July 3, 2023 | David Wolpe
About the author: David Wolpe is rabbi of Sinai Temple in Los Angeles and the author of, among other books, Why Be Jewish? and Why Faith Matters. He can be found on Twitter @RabbiWolpe.

One of America’s most prominent rabbis, David Wolpe recently announced his retirement from Sinai Temple in Los Angeles. Looking back on his 26-year career, he reflects on what he has learned about religion and the human condition:

Sometimes it seems, for those outside of faith communities, that religion is simply about a set of beliefs to which one assents. But I know that from the inside it is about relationships and shared vision. Where else do people sing together week after week? Where else does the past come alive to remind us how much has been learned before the sliver of time we are granted in this world?

I know the percentage of those who not only call themselves religious but also find themselves in religious communities declines each year. The cost of this ebbing of social cohesion is multifaceted. At the most basic, it tears away at the social fabric. Many charities rely solely on religious institutions. People in churches and synagogues and mosques reliably contribute more to charities—religious and nonreligious—than their secular counterparts do. The disunity that plagues us in each political cycle is also partly because of a loss of shared moral purpose which people once found each week in the pews.

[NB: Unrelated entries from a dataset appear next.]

-- ==== Sys2Proof/Machine/ItemOps.lean ====
section
/-! DEFINITION. Packet contexts and their flows, ordered release, ready lists, spreading, and the creation of work items
and messages (05_dispatch_order.md R160 to R180). -/

namespace Sys2Proof.Machine

/-- The parse graph a packet's epoch binds (04 R138). -/
def graphOf (s : State) (i slot : Nat) : Graph :=
  match mfind s.rules.epochs (i * 4 + slot) with
  | some e => mget s.rules.graphs e.graph ⟨[], []⟩
  | none => ⟨[], []⟩

/-- The KIND of a header type in a graph; 0 GENERIC for a type it does not define. -/
def kindOf (g : Graph) (ty : Nat) : Nat :=
  match g.types.find? (fun t => t.id == ty) with
  | some t => t.kind
  | none => 0

/-- A 16-bit big-endian value of a frame. -/
def be16 (l : List Byte) (o : Nat) : Nat := beVal (sliceB l o 2)

/-- A 32-bit big-endian value of a frame. -/
def be32 (l : List Byte) (o : Nat) : Nat := beVal (sliceB l o 4)

/-- The Toeplitz hash of bytes under a 320-bit key, from bit position `pos` of the key (05 R174, 10 R290). -/
def toepBits (key pos : Nat) (bs : List Bool) : Nat :=
  (bs.foldl (fun (p : Nat × Nat) b => (if b then p.1 ^^^ (key * 2 ^ p.2 / 2 ^ 288 % 2 ^ 32) else p.1, p.2 + 1)) (0, pos)).1

/-- The bits of a byte, most significant first. -/
def byteBits (b : Byte) : List Bool := (List.range 8).map (fun k => b.getLsbD (7 - k))

/-- The fixed symmetric key: bytes 0x6D, 0x5A repeated, 40 bytes (05 R174). -/
def symKey : Nat := beVal ((List.replicate 20 [(0x6D : Byte), 0x5A]).flatten)

/-- The parse-result indices of a packet's IP headers. -/
def ipHeaders (g : Graph) (r : ParseRes) : List Nat :=
  (List.range r.hdrs.length).filter (fun h =>
    let k := kindOf g ((r.hdrs[h]?).getD ⟨0, 0, 0⟩).ty
    k == 4 || k == 5)

/-- Header `h` of a parse result. -/
def hdrAt (r : ParseRes) (h : Nat) : Hdr := (r.hdrs[h]?).getD ⟨0, 0, 0⟩

/-- The headers that follow header `h` up to the next IP header. -/
def innerOf (g : Graph) (r : ParseRes) (h : Nat) : List Hdr :=
  (r.hdrs.drop (h + 1)).takeWhile (fun x => kindOf g x.ty != 4 && kindOf g x.ty != 5)

/-- IP header `h` belongs to a fragment (04 R134). -/
def ipIsFrag (g : Graph) (r : ParseRes) (win : List Byte) (h : Nat) : Bool :=
  let x := hdrAt r h
  if kindOf g x.ty = 4 then
    let f := be16 win (x.off + 6)
    nbits f 13 13 == 1 || nbits f 12 0 != 0
  else (innerOf g r h).any (fun y => kindOf g y.ty == 7)

/-- The bytes a packet is hashed over (05 R174). A UDP or TCP header counts as following the IP header when it comes
before the next IP header (DEDUCED). -/
def hashInput (g : Graph) (p : Pkt) (depth : Nat) : List Byte :=
  let ips := ipHeaders g p.parse
  match (if depth = 0 then ips.head? else ips.getLast?) with
  | none => sliceB p.win 0 12
  | some h =>
    let x := hdrAt p.parse h
    let addrs := if kindOf g x.ty = 4 then sliceB p.win (x.off + 12) 8 else sliceB p.win (x.off + 8) 32
    match (innerOf g p.parse h).find? (fun y => kindOf g y.ty == 8 || kindOf g y.ty == 9) with
    | some y => if ipIsFrag g p.parse p.win h then addrs else addrs ++ sliceB p.win y.off 4
    | none => addrs

/-- The 32-bit hash of a packet (05 R174). -/
def pktHash (s : State) (p : Pkt) : Nat :=
  let depth := rf s (0x2008000 + 4 * p.inst) 30 30
  toepBits symKey 0 ((hashInput (graphOf s p.inst p.slot) p depth).map byteBits).flatten

/-- Rotate a 32-bit number left. -/
def rol32 (v n : Nat) : Nat :=
  let k := n % 32
  (v * 2 ^ k % 2 ^ 32) ||| (v % 2 ^ 32 / 2 ^ (32 - k))

/-- The member at position `r` when each member counts its capacity times. -/
def memberAt (s : State) : List Nat → Nat → Option Nat
  | [], _ => none
  | m :: t, r => if r < capOf s m then some m else memberAt s t (r - capOf s m)

/-- The core posy the hash chooses from posy `x` at depth `d` (05 R174); a posy of capacity 0 keeps the item. -/
def hashPosy (s : State) (h : Nat) : Nat → Nat → Nat → Nat
  | 0, _, x => x
  | n + 1, d, x => match posyRec s x with
    | some r =>
      if r.isSet then
        let ms := members s x
        let tot := (ms.map (capOf s)).sum
        match memberAt s ms (rol32 h (5 * d) * tot / 2 ^ 32) with
        | some m => hashPosy s h n (d + 1) m
        | none => x
      else x
    | none => x

/-- A worker thread that waits in GETW is eligible (05 R171). -/
def eligible (s : State) (tid : Nat) : Bool := decide ((thr s tid).st = .getw) && !isSup s tid

/-- The eligible threads of a posy's subtree. -/
def eligIn (s : State) (x : Nat) : List Nat :=
  (((posyCores s 9 x).map (workersOf s)).flatten).filter (eligible s)

/-- Those eligible for an item that avoids a core: threads of other cores whenever there is one (18 R478). -/
def eligFor (s : State) (x : Nat) (avoid : Option Nat) : List Nat :=
  let l := eligIn s x
  match avoid with
  | none => l
  | some c =>
    let l' := l.filter (fun t => t / 8 != c)
    if l'.isEmpty then l else l'

/-- The current value CUR[x][m] (05 R173). -/
def curOf (s : State) (x m : Nat) : Int := mget s.dsp.cur (x * 256 + m) 0

/-- Set CUR[x][m]. -/
def setCur (x m : Nat) (v : Int) (s : State) : State :=
  { s with dsp := { s.dsp with cur := mput s.dsp.cur (x * 256 + m) v 0 } }

/-- Every CUR of posy `x` returns to 0 (05 R173). -/
def curClear (x : Nat) (s : State) : State :=
  { s with dsp := { s.dsp with cur := mclear s.dsp.cur (x * 256) 256 } }

/-- pick(x) of R173: the chosen member and the new state. -/
def spreadPick (x : Nat) (avoid : Option Nat) (s : State) : Option Nat × State :=
  let ok := eligFor s x avoid
  let es := (members s x).filter (fun m => (eligIn s m).any (fun t => ok.contains t))
  let tot := (es.map (capOf s)).sum
  let s := es.foldl (fun s m => setCur x m (curOf s x m + (capOf s m : Int)) s) s
  match es.foldl (fun o m => match o with
      | none => some m
      | some b => if curOf s x b < curOf s x m then some m else some b) (none : Option Nat) with
  | none => (none, s)
  | some m => (some m, setCur x m (curOf s x m - (tot : Int)) s)

/-- Walk from posy `x` down to a core posy (05 R171). -/
def spreadWalk (avoid : Option Nat) : Nat → Nat → State → Option Nat × State
  | 0, _, s => (none, s)
  | n + 1, x, s => match posyRec s x with
    | none => (none, s)
    | some r =>
      if r.isSet then
        match spreadPick x avoid s with
        | (some m, s) => spreadWalk avoid n m s
        | (none, s) => (none, s)
      else (some x, s)

/-- An item of the matching store. -/
def itemOf (s : State) (e : Nat) : Option Item := mfind s.dsp.items e

/-- Put or replace an item. -/
def setItem (e : Nat) (it : Item) (s : State) : State := { s with dsp := { s.dsp with items := mins s.dsp.items e it } }

/-- Free an entry; GEN advances for its next use (05 R166). -/
def itemFree (e : Nat) (s : State) : State :=
  { s with dsp := { s.dsp with items := mdel s.dsp.items e,
                               gens := mmod s.dsp.gens e 0 (fun g => (g + 1) % 65536) } }

/-- The WID of an entry (05 R166). -/
def widOf (s : State) (e : Nat) : Nat := mget s.dsp.gens e 0 * 65536 + e

/-- A packet context (05 R176). -/
def ctxOf (s : State) (x : Nat) : Ctx := mget s.dsp.ctxs x Ctx.init

/-- Replace a packet context. -/
def setCtx (x : Nat) (c : Ctx) (s : State) : State :=
  { s with dsp := { s.dsp with ctxs := mput s.dsp.ctxs x c Ctx.init } }

/-- The sequence of a flow: its contexts not yet released, earliest first, those UNORD included (05 R175). -/
def flowSeq (s : State) (f : Nat) : List Nat := mget s.dsp.flows f []

/-- Replace the sequence of a flow. -/
def setFlow (f : Nat) (l : List Nat) (s : State) : State := { s with dsp := { s.dsp with flows := mput s.dsp.flows f l [] } }

/-- The head of a flow: its earliest context that is neither released nor UNORD (05 R177). -/
def flowHead (s : State) (f : Nat) : Option Nat :=
  (flowSeq s f).find? (fun x => match (ctxOf s x).st with
    | .unord => false
    | _ => true)

/-- A context that is free, at or after a free choice of the device. -/
def freeCtx (s : State) : Option Nat × State :=
  let (k, s) := drawPick 8192 s
  match findFrom (fun c => !mhas s.dsp.ctxs (c % 8192)) k 8192 with
  | some c => (some (c % 8192), s)
  | none => (none, s)

/-- An entry for an item that is no packet's, at or after a free choice of the device (05 R164). -/
def freeEntry (s : State) : Option Nat × State :=
  let (k, s) := drawPick 8192 s
  match findFrom (fun c => !mhas s.dsp.items (8192 + c % 8192)) k 8192 with
  | some c => (some (8192 + c % 8192), s)
  | none => (none, s)

/-- A thread in an order wait becomes READY and executes its instruction again once its context is the head of its flow
or UNORD (05 R179). -/
def orderWake (s : State) : State :=
  s.cores.thr.foldl (fun s p =>
    if decide (liveSt p.2 = .blocked) && decide (p.2.wait = .order) &&
        (match p.2.ctx with
          | some x => decide ((ctxOf s x).st = .unord) || flowHead s (ctxOf s x).flow == some x
          | none => true)
    then thrMod p.1 (fun t => if t.st = .stopped then { t with back := .ready, wait := .none }
      else { t with st := .ready, wait := .none }) s
    else s) s

/-- A new context of an instance at the end of a flow's sequence (05 R175). -/
def ctxNew (i f : Nat) (cell : Option Nat) (st : CtxSt) (s : State) : Option Nat × State :=
  match freeCtx s with
  | (none, s) => (none, s)
  | (some x, s) =>
    let s := setCtx x { st := st, inst := i, flow := f, cell := cell, disp := .none } s
    let s := setFlow f (flowSeq s f ++ [x]) s
    let s := if ctxFree s i = 0 then { s with port := { s.port with noCtx := mins s.port.noCtx i s.clk.fab } } else s
    (some x, s)

/-- DSP_CNT[i][k] (05 R189). -/
def dspCnt (i k : Nat) : Nat := 0x2001C00 + 0x20 * i + 4 * k

/-- A packet takes a context, and its item is created (05 R162); a DIRECT one is DONE at once. A packet whose target posy
is no posy of its instance any more is dropped. -/
def pktItem (cell : Nat) (s : State) : State :=
  match pktOf s cell with
  | none => s
  | some p =>
    if p.direct then
      match ctxNew p.inst p.flow (some cell) .done s with
      | (some x, s) => setCtx x { ctxOf s x with disp := .send p.queue } s
      | (none, s) => s
    else if (posyRec s p.posy).all (fun r => r.inst != p.inst) then pktDrop 0x46 cell s
    else match ctxNew p.inst p.flow (some cell) .mtch s with
      | (none, s) => s
      | (some x, s) =>
        let it : Item :=
          { kind := 0, prio := p.wprio, ordered := true, handoff := false, inst := p.inst, oflow := p.flow, posy := p.posy,
            slots := [1, if p.lkp.isEmpty then 0 else 2, if p.scan.isSome then 3 else 0, 0], pkt := pktHandle p.inst cell,
            arg := 0, st := .waiting, got := [], miss := [], msg := [], cell := some cell, ctx := some x,
            created := s.clk.fab, readyAt := 0, list := 0, exec := 0, seq := p.jseq, edits := p.edits, avoid := none }
        cnt (dspCnt p.inst 0) (setItem x it s)

/-- The pipe whose context-wait list of instance `i` is served next (05 R169). -/
def waitPipe (s : State) (i : Nat) : Option Nat :=
  ((List.range 4).map (fun k => (mget s.dsp.waitRot i 0 + k) % 4)).find? (fun p => !(mget s.dsp.wait (i * 4 + p) []).isEmpty)

/-- Free contexts go to an instance's waiting packets in rotating pipe order (05 R169). -/
def ctxServe (i : Nat) : Nat → State → State
  | 0, s => s
  | n + 1, s =>
    if ctxFree s i = 0 then s
    else match waitPipe s i with
      | none => s
      | some p => match mget s.dsp.wait (i * 4 + p) [] with
        | [] => s
        | c :: t =>
          ctxServe i n (pktItem c { s with dsp := { s.dsp with
            wait := mput s.dsp.wait (i * 4 + p) t [], waitRot := mput s.dsp.waitRot i ((p + 1) % 4) 0 } })

/-- A packet asks for a context: it waits in its pipe's list until its turn (05 R169). -/
def ctxAsk (cell : Nat) (s : State) : State :=
  match pktOf s cell with
  | none => s
  | some p =>
    let s := setPkt cell { p with since := s.clk.fab } s
    let k := p.inst * 4 + p.pipe
    let s := { s with dsp := { s.dsp with wait := mput s.dsp.wait k (mget s.dsp.wait k [] ++ [cell]) [] } }
    ctxServe p.inst (((List.range 4).map (fun q => (mget s.dsp.wait (p.inst * 4 + q) []).length)).sum) s

/-- A context returns to FREE and its entry with it (05 R176); its instance has a free context again (03 R116). -/
def ctxToFree (x : Nat) (s : State) : State :=
  let c := ctxOf s x
  let s := setFlow c.flow ((flowSeq s c.flow).filter (fun y => y != x)) s
  let s := setCtx x Ctx.init s
  let s := if mhas s.dsp.items x then itemFree x s else s
  let s := orderWake { s with port := { s.port with noCtx := mdel s.port.noCtx c.inst } }
  ctxServe c.inst 8192 s

/-- The copies of original cells saved for re-execution are freed when their item is disposed of (18 R476). -/
def savedFree (cell : Nat) (s : State) : State :=
  match pktOf s cell with
  | some p => setPkt cell { p with saved := [] }
      { s with port := { s.port with sharedUsed := s.port.sharedUsed - p.saved.length } }
  | none => s

/-- The trap queue of an instance: QUEUE_BASE + TRAPQ where TRAPQ names a queue of its host port (16 R428). -/
def trapQueue (s : State) (i : Nat) : Option Nat :=
  let q := rf s (0x3F88000 + 4 * i) 31 16
  match instRec s i, hostPort s i with
  | some r, some _ => if q = 0xFFFF then none else some (r.qBase + q)
  | _, _ => none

Keeping a congregation together has never been easy, and mine has become increasingly politically divided in an ever more polarizing era. . . . Over the years I have encouraged people to learn about each other’s lives before they explore each other’s politics. When you share the struggles of raising children and navigating life, when you attend meetings and pack lunches together, when you are on the same softball team and sit near each other in synagogue, you don’t start each conversation with how the other party’s candidate is a scoundrel.